Ildikó Komlósi (/hu/) (Békésszentandrás, 1959) is a Hungarian mezzo-soprano.

==Biography==
Komlósi studied music at the Franz Liszt Academy of Music of Budapest and attended specialising classes at the Academy of the Teatro alla Scala in Milan and the Guildhall School of Music & Drama in London.

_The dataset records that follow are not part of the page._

/-! ### The lanes of a register and the LFSR that passes through them (05/R104, 12/R279) -/

/-- Lanes computed in ascending order, each from what the lane before it left. -/
theorem foldl_lanes {σ : Type} (c : σ → Nat → Nat × σ) (l : List Nat) (hl : l.Pairwise (· < ·)) (v : VReg) (q : σ) :
    let r := l.foldl (fun (r : VReg × σ) L => (setLane r.1 L (BitVec.ofNat 32 (c r.2 L).1), (c r.2 L).2)) (v, q)
    let before := fun (Ls : List Nat) => Ls.foldl (fun q L => (c q L).2) q
    r.2 = before l ∧
    ∀ M < 32, lane r.1 M = if M ∈ l then BitVec.ofNat 32 (c (before (l.filter (· < M))) M).1 else lane v M := by
  induction l generalizing v q with
  | nil => simp
  | cons L l ih =>
    obtain ⟨above, sorted⟩ := List.pairwise_cons.1 hl
    obtain ⟨last, lanes⟩ := ih sorted (setLane v L (BitVec.ofNat 32 (c q L).1)) (c q L).2
    refine ⟨last, fun M hM => (lanes M hM).trans ?_⟩
    by_cases hm : M ∈ l
    · simp [hm, above M hm]
    · rw [if_neg hm, lane_setLane _ _ _ _ hM]
      by_cases h : M = L
      · subst h
        have first : l.filter (· < M) = [] := List.filter_eq_nil_iff.2 fun N hN => by simpa using (above N hN).le
        simp [first]
      · simp [h, hm]

theorem lanesOf_sorted (m : W32) : (lanesOf m).Pairwise (· < ·) := List.pairwise_lt_range.filter _

/-- The package after a core's LFSR was left at `x`. -/
def leaveLfsr (s : State) (core : Nat) (x : W32) : State := if x = coreLfsr s core then s else setLfsr s core x

theorem leaveLfsr_frame (s : State) (core : Nat) (x : W32) : leaveLfsr s core x = { s with lfsr := (leaveLfsr s core x).lfsr } := by
  unfold leaveLfsr
  split <;> rfl

theorem leaveLfsr_same (s : State) (core : Nat) : leaveLfsr s core (coreLfsr s core) = s := if_pos rfl

theorem coreLfsr_leaveLfsr (s : State) (core k : Nat) (x : W32) :
    coreLfsr (leaveLfsr s core x) k = if k = core then x else coreLfsr s k := by
  unfold leaveLfsr
  split
  · next h =>
    subst h
    split
    · next hk => rw [hk]
    · rfl
  · by_cases hk : k = core <;> simp [coreLfsr, setLfsr, hk]

theorem exeOf_core (s : State) (w : Warp) (g : Group) (f : Fields) : (exeOf s w g f).w.core = w.core := by
  obtain ⟨q, h⟩ := exeOf_w_frame s w g f
  rw [h]

theorem exec_cvt (f : Fields) (s : State) : exec (.cvt f) s = execCvt f s := rfl

/-- `cvt` writes the lanes so computed and leaves the LFSR as the last lane did. -/
theorem retires_cvt {s : State} {w : Warp} {g : Group} {f : Fields} (h : Issues s w g f) :
    let x := exeOf s w g f
    let r := (lanesOf x.en).foldl (fun (r : VReg × W32) L =>
      let e := cvtLane f r.2 (laneA s x f L).toNat (lane (x.src.readV f.d.toNat) L).toNat
      (setLane r.1 L (BitVec.ofNat 32 e.1), e.2)) (w.readV f.d.toNat, coreLfsr s w.core)
    Retires (exec (.cvt f) s) (leaveLfsr (popped s w f) w.core r.2) (x.w.writeV f.d.toNat x.en r.1) g := by
  rw [← exeOf_readV s w g f, ← exeOf_core s w g f]
  exact exec_issues h (exec_cvt f s) rfl

/-! ### Rounding to integral and classification (12/R274-R275) -/

theorem one_shiftLeft_classBit (F : BinFmt) (a : Nat) : 1 <<< classBit F a = 2 ^ classOf F a := by
  rw [Nat.one_shiftLeft]
  rfl

/-- Settles O11: the elements are those of `fpMap` and of the fields put into a lane; the LFSR is what the lanes pass on. -/
theorem roundClassifyConvert : Obligations.RoundClassifyConvert := by
  intro s w g f h x mode step before
  refine ⟨fun hty => ⟨?frnd, ?fclass⟩, fun hty => raisesIllegal_of_ty h rfl rfl rfl hty, ?cvt⟩
  case frnd => exact computes_of_fpMap h hty (fun F a _ _ => integral f F a) rfl rfl
  case fclass =>
    exact computes_of_fpMap h hty (fun F a _ _ => 1 <<< classBit F a) rfl
      (funext fun a => funext fun _ => funext fun _ => one_shiftLeft_classBit _ a)
  case cvt =>
    have out := retires_cvt h
    obtain ⟨last, lanes⟩ := foldl_lanes step (lanesOf x.en) (lanesOf_sorted _) (w.readV f.d.toNat) (coreLfsr s w.core)
    refine ⟨_, _, out, fun L hL => ?_, fun r hr => ?_, rfl, leaveLfsr_frame _ _ _, fun core => ?_,
      fun hm => ⟨?_, fun L hL he => ?_⟩⟩
    · rw [readV_writeV, if_pos rfl, lanes L hL]
      exact if_congr (by simp [mem_lanesOf, hL]) rfl rfl
    · rw [readV_writeV, if_neg hr, exeOf_readV]
    · rw [coreLfsr_leaveLfsr, last]
      rfl
    · have fixed : before (lanesOf x.en) = coreLfsr s w.core :=
        List.foldl_fixed' (fun L => congrArg Prod.snd (cvtLane_of_fixed hm _ _ _)) _
      rw [last.trans fixed]
      exact Eq.trans (congrArg State.lfsr (leaveLfsr_same (popped s w f) w.core)) rfl
    · rw [readV_writeV, if_pos rfl, lanes L hL, if_pos ((mem_lanesOf _ L).2 ⟨hL, he⟩)]
      exact converts_cvtLane hm _ _ _

end Sys2Proof.Proofs
end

In 1986, she won the Pavarotti International Competition and debuted in Verdi’s Requiem opposite Luciano Pavarotti under the baton of Lorin Maazel. Following her successful debut, she has been invited to perform at the world’s most important theatres, such as: Wiener Staatsoper; Teatro alla Scala in Milan; Frankfurt Staatsoper; Teatro Municipal in Santiago de Chile; Metropolitan Opera and Carnegie Hall in New York; Teatro San Carlo in Naples; Teatro del Maggio Musicale Fiorentino in Florence; Arena di Verona; Royal Opera House-Covent Garden in London; and Théâtre de La Monnaie in Bruxelles.
She collaborated with conductors Sir Colin Davis, Ivan Fisher, Valery Gergiev, Zubin Mehta, and Antonio Pappano.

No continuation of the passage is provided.